**What the exercise asks**
Look through the records below for the line with "have cap : c.cap". Return that line and each one after it up to and including the line with "simp [Slu.pushReply, h]", exactly.

**Supplied records**
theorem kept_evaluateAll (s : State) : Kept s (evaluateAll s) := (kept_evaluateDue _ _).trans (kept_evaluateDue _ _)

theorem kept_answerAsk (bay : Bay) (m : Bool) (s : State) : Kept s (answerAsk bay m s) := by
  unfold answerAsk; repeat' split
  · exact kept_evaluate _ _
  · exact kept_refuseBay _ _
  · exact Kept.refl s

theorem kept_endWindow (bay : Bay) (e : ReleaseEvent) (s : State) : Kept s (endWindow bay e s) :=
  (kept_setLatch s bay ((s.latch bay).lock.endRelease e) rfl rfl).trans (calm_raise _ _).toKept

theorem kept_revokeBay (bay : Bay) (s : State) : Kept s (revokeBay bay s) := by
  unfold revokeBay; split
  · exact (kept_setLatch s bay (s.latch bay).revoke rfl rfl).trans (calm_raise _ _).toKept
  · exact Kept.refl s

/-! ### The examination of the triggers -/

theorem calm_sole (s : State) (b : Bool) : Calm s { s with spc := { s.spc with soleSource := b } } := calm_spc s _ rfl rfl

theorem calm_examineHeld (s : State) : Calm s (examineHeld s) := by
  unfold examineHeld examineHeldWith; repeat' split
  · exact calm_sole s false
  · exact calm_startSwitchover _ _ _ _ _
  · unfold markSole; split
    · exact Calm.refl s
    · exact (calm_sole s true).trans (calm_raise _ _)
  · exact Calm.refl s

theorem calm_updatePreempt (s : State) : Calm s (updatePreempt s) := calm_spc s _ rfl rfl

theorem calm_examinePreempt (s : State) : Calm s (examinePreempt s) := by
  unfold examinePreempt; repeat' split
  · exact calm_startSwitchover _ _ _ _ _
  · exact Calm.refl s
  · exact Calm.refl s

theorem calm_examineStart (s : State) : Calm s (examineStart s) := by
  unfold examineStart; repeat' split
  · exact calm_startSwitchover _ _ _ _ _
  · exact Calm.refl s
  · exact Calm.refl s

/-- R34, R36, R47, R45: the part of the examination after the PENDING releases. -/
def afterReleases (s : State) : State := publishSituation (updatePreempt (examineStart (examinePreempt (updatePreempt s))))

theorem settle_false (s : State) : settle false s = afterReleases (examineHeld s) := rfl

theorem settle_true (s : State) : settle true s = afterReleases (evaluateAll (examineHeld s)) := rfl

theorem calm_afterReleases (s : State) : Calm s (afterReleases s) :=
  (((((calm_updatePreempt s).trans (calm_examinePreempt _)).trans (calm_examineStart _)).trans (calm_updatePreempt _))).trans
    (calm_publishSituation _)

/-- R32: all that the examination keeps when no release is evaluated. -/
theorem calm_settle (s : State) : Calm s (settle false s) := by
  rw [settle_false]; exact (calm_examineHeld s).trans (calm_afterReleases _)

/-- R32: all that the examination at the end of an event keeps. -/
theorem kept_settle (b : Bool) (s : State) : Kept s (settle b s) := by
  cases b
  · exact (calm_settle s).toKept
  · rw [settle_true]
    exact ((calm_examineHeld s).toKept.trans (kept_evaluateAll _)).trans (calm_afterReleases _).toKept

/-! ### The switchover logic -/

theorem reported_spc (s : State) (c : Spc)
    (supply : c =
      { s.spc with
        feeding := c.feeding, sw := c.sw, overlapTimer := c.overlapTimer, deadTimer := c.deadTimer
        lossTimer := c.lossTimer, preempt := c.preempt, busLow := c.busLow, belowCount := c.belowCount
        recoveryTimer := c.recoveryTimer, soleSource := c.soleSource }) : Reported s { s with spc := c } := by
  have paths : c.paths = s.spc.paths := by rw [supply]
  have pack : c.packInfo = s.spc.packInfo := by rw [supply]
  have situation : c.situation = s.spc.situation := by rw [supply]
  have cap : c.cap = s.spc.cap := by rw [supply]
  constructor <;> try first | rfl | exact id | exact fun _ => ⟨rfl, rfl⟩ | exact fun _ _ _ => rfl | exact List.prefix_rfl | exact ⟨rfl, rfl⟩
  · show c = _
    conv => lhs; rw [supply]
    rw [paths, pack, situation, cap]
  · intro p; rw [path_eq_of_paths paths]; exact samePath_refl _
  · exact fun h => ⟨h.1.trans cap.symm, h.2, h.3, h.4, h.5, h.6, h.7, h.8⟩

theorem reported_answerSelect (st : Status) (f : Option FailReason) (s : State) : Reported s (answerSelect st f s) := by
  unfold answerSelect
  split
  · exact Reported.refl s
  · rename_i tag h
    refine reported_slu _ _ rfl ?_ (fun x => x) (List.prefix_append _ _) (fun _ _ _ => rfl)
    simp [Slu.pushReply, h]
--
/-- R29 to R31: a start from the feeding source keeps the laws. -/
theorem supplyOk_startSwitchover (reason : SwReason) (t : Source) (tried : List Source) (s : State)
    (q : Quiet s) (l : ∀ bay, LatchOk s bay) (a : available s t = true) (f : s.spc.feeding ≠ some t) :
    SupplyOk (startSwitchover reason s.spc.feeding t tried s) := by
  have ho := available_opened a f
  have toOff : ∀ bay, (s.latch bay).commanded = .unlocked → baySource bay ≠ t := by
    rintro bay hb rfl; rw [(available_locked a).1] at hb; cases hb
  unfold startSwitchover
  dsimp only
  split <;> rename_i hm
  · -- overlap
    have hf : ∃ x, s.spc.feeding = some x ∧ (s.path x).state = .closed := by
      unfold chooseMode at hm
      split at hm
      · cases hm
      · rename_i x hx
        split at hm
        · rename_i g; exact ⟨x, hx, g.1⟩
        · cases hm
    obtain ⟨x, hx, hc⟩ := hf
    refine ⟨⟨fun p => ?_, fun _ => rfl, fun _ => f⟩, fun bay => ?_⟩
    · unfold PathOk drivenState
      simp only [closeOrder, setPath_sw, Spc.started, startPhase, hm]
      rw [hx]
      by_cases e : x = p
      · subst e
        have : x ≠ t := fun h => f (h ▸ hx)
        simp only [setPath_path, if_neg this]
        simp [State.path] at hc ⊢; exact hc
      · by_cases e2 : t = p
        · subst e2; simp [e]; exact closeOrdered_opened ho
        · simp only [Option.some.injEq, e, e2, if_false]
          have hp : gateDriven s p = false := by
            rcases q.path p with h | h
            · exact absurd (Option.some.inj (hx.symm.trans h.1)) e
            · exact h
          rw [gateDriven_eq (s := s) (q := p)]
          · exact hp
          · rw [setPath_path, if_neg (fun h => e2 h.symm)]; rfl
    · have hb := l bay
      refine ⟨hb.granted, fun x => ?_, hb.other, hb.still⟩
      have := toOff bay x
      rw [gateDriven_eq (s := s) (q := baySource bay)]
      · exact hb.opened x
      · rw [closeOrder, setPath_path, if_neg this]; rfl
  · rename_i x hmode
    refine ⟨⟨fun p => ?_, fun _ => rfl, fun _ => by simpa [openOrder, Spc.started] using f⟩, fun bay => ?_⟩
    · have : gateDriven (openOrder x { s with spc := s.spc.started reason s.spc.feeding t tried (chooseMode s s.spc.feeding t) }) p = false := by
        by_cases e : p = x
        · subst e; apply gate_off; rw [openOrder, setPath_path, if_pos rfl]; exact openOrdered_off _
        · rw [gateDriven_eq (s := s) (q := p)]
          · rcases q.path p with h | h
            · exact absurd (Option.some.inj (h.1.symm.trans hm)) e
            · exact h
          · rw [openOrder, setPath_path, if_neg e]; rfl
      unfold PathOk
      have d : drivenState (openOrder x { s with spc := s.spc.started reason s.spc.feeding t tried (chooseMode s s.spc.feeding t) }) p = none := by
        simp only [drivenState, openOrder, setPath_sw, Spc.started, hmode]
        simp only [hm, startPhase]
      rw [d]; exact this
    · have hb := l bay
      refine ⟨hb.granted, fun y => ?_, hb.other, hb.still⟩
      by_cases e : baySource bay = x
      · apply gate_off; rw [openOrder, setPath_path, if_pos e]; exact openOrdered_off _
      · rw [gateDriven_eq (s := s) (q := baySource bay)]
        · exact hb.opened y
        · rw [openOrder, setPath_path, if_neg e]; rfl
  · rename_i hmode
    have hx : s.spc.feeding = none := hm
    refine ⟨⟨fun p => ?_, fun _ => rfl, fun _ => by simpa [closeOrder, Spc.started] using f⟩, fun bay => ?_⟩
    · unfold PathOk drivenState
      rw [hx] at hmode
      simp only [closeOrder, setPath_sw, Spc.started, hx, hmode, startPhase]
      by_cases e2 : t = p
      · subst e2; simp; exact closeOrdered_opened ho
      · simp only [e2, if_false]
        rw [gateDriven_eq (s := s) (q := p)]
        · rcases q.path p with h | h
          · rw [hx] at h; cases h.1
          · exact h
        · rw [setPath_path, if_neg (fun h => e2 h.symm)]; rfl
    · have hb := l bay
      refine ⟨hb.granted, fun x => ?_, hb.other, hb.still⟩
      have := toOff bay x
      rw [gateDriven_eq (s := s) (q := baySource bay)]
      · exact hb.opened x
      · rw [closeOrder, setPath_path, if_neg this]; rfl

**Result of this task**
  have cap : c.cap = s.spc.cap := by rw [supply]
  constructor <;> try first | rfl | exact id | exact fun _ => ⟨rfl, rfl⟩ | exact fun _ _ _ => rfl | exact List.prefix_rfl | exact ⟨rfl, rfl⟩
  · show c = _
    conv => lhs; rw [supply]
    rw [paths, pack, situation, cap]
  · intro p; rw [path_eq_of_paths paths]; exact samePath_refl _
  · exact fun h => ⟨h.1.trans cap.symm, h.2, h.3, h.4, h.5, h.6, h.7, h.8⟩

theorem reported_answerSelect (st : Status) (f : Option FailReason) (s : State) : Reported s (answerSelect st f s) := by
  unfold answerSelect
  split
  · exact Reported.refl s
  · rename_i tag h
    refine reported_slu _ _ rfl ?_ (fun x => x) (List.prefix_append _ _) (fun _ _ _ => rfl)
    simp [Slu.pushReply, h]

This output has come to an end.